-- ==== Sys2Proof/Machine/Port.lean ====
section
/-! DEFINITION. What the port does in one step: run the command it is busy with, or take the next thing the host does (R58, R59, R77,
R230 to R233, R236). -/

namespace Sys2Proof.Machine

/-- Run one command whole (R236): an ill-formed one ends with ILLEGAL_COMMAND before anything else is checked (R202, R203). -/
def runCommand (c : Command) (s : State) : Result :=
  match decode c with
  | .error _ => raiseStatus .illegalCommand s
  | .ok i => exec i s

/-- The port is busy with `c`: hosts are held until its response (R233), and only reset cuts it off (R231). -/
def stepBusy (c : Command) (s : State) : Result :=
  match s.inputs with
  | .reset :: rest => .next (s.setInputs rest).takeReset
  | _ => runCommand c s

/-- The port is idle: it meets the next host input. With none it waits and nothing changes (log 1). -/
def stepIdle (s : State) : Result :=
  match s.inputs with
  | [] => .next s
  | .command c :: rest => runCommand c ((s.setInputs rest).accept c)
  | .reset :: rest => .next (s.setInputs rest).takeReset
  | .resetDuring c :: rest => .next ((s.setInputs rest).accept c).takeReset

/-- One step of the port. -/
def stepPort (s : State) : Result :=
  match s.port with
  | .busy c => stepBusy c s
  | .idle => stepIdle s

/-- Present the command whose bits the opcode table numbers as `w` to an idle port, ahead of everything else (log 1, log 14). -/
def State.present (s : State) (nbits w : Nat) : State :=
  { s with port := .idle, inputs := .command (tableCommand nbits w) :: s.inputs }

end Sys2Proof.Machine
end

------------------------------------

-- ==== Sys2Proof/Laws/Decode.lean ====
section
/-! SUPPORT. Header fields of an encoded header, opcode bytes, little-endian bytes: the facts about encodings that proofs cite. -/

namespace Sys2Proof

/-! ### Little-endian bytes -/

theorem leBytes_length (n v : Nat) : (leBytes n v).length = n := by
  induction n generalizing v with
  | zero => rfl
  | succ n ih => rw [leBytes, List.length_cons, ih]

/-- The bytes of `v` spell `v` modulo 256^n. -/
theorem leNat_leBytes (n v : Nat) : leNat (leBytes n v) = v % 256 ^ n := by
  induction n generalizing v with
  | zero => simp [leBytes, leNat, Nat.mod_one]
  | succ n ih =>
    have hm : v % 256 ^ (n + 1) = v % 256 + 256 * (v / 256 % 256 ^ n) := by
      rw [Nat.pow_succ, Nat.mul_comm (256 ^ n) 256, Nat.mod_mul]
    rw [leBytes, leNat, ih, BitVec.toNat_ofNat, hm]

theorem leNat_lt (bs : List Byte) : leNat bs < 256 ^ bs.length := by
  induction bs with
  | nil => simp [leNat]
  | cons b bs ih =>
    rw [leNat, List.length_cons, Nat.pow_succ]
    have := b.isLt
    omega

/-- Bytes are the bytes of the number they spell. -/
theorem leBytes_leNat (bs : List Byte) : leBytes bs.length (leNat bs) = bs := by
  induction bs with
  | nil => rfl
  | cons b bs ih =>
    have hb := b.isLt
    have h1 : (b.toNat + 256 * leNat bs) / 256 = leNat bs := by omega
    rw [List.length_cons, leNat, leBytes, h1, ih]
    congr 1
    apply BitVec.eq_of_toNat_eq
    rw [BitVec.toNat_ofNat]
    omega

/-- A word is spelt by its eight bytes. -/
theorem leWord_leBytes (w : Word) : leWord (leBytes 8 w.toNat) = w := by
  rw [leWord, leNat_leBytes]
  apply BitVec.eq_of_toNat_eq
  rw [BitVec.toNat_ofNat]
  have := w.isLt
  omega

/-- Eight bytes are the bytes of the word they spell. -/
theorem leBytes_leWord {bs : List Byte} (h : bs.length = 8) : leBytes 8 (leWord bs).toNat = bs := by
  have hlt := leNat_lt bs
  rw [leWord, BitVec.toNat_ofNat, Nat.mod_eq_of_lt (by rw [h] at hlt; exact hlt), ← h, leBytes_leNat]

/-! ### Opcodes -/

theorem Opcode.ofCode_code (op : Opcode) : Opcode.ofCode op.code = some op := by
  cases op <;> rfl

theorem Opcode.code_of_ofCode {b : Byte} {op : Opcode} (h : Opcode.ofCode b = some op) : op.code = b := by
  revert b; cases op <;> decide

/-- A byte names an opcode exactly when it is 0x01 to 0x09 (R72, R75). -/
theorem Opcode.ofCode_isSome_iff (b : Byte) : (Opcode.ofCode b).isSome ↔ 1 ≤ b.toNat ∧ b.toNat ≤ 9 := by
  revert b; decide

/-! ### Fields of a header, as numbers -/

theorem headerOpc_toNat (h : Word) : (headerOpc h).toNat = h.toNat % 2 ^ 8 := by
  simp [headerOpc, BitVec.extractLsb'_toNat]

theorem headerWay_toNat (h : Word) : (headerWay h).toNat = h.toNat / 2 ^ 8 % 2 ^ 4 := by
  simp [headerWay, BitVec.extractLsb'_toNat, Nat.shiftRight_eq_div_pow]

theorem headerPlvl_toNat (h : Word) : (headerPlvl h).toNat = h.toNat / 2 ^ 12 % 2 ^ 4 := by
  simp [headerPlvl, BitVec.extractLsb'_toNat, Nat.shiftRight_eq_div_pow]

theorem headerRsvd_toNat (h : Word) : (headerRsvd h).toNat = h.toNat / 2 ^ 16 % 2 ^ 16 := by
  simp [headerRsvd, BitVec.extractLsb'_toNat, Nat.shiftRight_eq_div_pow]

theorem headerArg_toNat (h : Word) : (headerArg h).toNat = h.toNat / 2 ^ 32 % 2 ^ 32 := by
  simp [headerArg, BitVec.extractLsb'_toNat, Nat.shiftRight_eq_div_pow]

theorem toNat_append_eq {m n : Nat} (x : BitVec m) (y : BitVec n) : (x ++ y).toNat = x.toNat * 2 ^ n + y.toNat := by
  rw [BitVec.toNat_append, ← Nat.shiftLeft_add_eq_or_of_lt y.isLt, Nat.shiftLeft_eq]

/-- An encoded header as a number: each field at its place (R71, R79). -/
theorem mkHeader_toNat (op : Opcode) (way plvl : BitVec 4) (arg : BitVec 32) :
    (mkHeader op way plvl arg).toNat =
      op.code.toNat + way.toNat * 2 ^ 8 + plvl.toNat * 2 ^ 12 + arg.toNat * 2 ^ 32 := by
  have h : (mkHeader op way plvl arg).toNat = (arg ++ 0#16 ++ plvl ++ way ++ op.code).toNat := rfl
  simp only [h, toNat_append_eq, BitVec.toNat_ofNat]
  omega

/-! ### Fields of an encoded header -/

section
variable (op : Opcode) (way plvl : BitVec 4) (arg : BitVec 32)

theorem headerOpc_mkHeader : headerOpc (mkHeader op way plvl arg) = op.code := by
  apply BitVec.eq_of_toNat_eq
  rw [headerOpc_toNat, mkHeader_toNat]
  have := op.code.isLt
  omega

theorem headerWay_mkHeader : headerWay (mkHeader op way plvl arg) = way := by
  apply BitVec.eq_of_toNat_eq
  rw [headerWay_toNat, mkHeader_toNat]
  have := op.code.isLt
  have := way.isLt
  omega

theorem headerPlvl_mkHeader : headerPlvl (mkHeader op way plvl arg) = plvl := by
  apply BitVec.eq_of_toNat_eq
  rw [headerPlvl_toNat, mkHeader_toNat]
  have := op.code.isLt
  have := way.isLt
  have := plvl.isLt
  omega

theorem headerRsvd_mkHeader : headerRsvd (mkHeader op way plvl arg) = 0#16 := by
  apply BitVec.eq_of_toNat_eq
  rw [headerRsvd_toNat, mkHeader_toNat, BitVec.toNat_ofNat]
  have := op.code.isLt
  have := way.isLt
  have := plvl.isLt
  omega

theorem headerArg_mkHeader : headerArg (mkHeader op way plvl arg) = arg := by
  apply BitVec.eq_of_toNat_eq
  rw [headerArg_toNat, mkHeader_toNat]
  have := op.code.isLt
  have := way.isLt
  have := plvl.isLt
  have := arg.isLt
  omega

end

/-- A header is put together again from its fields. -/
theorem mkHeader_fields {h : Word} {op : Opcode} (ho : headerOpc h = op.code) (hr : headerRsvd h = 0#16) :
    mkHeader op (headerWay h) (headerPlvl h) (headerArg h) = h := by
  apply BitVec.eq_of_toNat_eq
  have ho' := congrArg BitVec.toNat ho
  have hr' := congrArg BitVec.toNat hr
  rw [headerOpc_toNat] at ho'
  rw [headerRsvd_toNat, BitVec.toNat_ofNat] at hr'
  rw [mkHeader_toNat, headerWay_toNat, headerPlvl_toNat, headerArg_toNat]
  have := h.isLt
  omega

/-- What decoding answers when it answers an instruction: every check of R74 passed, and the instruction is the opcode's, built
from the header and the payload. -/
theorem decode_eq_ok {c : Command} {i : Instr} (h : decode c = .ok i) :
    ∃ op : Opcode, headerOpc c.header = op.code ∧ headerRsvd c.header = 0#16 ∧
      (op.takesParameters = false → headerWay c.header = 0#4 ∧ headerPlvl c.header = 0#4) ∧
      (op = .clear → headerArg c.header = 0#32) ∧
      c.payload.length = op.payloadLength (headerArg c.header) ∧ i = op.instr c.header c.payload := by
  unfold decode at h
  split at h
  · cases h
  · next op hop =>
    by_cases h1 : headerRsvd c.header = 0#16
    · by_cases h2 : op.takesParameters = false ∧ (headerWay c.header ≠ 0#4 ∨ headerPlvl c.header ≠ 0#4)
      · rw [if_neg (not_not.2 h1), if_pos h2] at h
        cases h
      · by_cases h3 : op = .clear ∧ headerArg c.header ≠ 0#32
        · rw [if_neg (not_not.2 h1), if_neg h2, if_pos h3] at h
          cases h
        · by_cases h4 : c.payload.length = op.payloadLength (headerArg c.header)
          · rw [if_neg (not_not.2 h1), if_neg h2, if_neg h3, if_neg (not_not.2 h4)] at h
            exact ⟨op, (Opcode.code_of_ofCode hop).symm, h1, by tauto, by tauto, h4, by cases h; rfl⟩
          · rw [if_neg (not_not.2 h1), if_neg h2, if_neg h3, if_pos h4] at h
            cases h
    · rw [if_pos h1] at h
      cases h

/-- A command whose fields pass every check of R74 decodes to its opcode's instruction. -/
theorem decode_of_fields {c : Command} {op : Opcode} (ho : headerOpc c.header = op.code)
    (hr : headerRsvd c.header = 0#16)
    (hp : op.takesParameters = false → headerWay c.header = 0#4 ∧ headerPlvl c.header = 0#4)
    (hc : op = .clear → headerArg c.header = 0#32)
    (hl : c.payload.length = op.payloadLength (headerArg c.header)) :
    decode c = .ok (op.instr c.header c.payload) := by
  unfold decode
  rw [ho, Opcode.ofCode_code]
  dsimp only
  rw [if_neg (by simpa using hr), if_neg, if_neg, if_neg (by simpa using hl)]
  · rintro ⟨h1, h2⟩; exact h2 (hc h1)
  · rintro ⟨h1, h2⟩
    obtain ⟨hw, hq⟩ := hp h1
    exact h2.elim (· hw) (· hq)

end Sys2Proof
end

------------------------------------

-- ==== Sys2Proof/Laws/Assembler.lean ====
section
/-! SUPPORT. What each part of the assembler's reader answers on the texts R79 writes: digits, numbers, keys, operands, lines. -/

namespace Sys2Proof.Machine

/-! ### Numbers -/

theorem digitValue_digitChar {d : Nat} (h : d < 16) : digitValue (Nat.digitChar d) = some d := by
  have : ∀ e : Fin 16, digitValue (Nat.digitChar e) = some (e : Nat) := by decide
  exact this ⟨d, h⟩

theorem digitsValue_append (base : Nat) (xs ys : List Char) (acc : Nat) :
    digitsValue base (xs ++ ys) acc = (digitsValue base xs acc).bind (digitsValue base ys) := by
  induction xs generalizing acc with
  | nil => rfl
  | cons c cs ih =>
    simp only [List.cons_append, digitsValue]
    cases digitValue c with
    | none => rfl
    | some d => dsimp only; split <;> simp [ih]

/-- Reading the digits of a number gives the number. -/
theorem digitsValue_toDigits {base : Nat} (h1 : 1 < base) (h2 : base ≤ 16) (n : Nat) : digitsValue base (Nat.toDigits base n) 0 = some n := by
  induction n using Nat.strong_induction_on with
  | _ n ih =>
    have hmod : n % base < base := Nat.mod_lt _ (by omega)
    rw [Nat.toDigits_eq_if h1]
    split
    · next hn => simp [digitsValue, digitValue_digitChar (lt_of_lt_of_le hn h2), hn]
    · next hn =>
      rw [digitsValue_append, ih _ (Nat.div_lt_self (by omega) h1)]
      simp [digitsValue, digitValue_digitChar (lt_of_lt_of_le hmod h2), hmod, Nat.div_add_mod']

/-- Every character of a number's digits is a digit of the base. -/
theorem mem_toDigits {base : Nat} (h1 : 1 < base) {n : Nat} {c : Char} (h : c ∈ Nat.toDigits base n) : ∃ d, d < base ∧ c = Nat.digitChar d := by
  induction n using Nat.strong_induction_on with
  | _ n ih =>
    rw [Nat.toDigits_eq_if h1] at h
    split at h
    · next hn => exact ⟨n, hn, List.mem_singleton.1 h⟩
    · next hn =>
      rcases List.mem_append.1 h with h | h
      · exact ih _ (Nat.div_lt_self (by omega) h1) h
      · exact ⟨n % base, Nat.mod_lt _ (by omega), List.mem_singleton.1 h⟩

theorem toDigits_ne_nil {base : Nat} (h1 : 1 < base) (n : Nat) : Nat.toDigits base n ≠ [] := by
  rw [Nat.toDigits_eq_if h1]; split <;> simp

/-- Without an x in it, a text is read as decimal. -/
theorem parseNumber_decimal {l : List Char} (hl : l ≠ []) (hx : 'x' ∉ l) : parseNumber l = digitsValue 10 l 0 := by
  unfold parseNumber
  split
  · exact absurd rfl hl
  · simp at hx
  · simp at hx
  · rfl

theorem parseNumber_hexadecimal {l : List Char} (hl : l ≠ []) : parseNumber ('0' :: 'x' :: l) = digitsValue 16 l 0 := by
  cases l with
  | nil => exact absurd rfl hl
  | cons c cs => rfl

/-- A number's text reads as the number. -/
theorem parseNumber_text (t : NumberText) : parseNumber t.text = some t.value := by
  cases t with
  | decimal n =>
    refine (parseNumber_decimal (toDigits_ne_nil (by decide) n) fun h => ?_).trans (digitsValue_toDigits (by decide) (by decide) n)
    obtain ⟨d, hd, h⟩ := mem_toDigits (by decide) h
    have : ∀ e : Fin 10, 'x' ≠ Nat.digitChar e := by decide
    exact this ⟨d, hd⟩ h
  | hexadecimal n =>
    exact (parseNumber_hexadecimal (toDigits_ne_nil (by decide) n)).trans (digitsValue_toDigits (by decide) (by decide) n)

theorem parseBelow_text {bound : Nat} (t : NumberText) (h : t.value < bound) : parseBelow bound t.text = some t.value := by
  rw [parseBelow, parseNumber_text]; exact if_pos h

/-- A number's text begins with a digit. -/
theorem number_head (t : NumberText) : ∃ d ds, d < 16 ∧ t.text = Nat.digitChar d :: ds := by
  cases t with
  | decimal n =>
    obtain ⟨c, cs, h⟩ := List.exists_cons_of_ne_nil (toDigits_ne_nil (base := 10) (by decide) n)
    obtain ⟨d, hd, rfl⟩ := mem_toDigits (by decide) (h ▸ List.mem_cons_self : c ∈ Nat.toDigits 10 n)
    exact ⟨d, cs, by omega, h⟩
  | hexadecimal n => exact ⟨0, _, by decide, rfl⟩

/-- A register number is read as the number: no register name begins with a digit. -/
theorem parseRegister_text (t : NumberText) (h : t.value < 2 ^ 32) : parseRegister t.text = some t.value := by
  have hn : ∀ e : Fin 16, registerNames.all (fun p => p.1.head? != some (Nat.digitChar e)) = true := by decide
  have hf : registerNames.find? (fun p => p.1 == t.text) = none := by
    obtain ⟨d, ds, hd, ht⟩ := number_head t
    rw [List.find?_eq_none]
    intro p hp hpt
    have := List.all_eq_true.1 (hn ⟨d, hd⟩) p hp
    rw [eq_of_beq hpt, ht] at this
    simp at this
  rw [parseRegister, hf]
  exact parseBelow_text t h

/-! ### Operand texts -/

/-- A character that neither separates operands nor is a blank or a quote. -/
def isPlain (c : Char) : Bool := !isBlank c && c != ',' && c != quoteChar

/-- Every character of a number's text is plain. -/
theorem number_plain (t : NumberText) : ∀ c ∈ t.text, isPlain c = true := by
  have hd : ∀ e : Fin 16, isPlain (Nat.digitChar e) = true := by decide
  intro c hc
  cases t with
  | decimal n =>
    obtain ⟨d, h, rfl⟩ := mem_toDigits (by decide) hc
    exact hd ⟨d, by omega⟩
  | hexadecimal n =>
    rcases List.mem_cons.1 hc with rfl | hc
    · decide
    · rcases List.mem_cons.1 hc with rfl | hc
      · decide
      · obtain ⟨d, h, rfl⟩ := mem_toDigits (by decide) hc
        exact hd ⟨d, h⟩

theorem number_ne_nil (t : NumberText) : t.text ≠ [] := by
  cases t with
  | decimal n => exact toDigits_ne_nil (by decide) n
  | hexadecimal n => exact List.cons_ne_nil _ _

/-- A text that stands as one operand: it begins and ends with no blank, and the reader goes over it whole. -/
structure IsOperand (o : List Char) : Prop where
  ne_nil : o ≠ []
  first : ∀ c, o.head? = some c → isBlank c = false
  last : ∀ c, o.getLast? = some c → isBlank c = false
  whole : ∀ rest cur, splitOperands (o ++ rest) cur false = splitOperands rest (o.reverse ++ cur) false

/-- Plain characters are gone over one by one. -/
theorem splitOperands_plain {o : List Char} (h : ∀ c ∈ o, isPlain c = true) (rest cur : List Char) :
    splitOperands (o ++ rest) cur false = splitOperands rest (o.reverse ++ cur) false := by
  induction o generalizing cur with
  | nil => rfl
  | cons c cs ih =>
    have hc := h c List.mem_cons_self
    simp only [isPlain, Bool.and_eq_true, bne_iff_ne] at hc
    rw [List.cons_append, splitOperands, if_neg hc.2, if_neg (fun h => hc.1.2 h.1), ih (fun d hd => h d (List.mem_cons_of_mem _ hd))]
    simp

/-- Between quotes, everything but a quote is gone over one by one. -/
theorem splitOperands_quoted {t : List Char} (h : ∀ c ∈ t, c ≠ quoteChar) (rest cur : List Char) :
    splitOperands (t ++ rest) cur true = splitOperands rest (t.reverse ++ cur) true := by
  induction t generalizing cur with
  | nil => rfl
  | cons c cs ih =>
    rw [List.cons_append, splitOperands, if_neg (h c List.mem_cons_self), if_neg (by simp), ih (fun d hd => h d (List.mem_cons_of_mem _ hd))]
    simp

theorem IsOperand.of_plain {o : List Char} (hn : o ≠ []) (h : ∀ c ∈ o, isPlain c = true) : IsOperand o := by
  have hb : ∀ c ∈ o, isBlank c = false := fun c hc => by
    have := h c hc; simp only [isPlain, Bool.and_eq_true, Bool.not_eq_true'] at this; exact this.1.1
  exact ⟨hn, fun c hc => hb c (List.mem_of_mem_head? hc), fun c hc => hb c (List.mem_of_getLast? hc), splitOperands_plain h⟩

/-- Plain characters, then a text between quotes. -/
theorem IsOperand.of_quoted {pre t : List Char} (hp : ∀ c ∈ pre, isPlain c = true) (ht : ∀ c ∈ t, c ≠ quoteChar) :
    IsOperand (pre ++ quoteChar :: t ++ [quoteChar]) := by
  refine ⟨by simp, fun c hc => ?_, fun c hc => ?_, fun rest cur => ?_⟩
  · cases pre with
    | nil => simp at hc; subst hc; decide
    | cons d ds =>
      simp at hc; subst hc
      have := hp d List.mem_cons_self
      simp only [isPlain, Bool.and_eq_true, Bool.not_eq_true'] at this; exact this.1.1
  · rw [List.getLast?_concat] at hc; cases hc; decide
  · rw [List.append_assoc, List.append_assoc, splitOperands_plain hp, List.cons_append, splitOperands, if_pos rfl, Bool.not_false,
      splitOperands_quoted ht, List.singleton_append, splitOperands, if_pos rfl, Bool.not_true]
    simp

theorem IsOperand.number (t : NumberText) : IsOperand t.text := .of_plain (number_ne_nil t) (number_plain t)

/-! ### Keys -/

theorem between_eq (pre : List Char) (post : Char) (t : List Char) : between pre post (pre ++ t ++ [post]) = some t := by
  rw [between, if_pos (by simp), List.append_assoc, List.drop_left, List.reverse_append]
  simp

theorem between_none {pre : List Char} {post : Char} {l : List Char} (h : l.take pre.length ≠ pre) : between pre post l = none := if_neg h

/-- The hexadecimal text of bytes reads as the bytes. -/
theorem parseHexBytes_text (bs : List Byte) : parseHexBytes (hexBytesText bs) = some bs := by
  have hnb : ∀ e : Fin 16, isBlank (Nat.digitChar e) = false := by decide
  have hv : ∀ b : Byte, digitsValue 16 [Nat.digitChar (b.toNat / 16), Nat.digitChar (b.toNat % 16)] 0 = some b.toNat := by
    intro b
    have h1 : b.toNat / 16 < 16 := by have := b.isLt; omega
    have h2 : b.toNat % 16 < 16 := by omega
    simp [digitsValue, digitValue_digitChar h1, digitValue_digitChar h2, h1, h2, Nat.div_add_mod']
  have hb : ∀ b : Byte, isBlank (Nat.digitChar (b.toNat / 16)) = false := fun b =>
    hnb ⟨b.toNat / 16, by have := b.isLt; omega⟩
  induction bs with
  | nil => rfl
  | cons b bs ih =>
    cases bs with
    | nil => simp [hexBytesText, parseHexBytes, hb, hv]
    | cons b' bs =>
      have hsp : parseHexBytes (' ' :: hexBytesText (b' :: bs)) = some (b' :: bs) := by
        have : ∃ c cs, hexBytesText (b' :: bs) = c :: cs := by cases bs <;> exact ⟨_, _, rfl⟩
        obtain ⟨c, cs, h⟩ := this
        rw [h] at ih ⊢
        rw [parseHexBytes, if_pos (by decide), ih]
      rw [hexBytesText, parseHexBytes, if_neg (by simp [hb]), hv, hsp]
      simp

------------------------------------

Work to complete: Check each line above for the word "whole" and copy every line that has it.

Task response:
/-- Run one command whole (R236): an ill-formed one ends with ILLEGAL_COMMAND before anything else is checked (R202, R203). -/
/-- A text that stands as one operand: it begins and ends with no blank, and the reader goes over it whole. -/
  whole : ∀ rest cur, splitOperands (o ++ rest) cur false = splitOperands rest (o.reverse ++ cur) false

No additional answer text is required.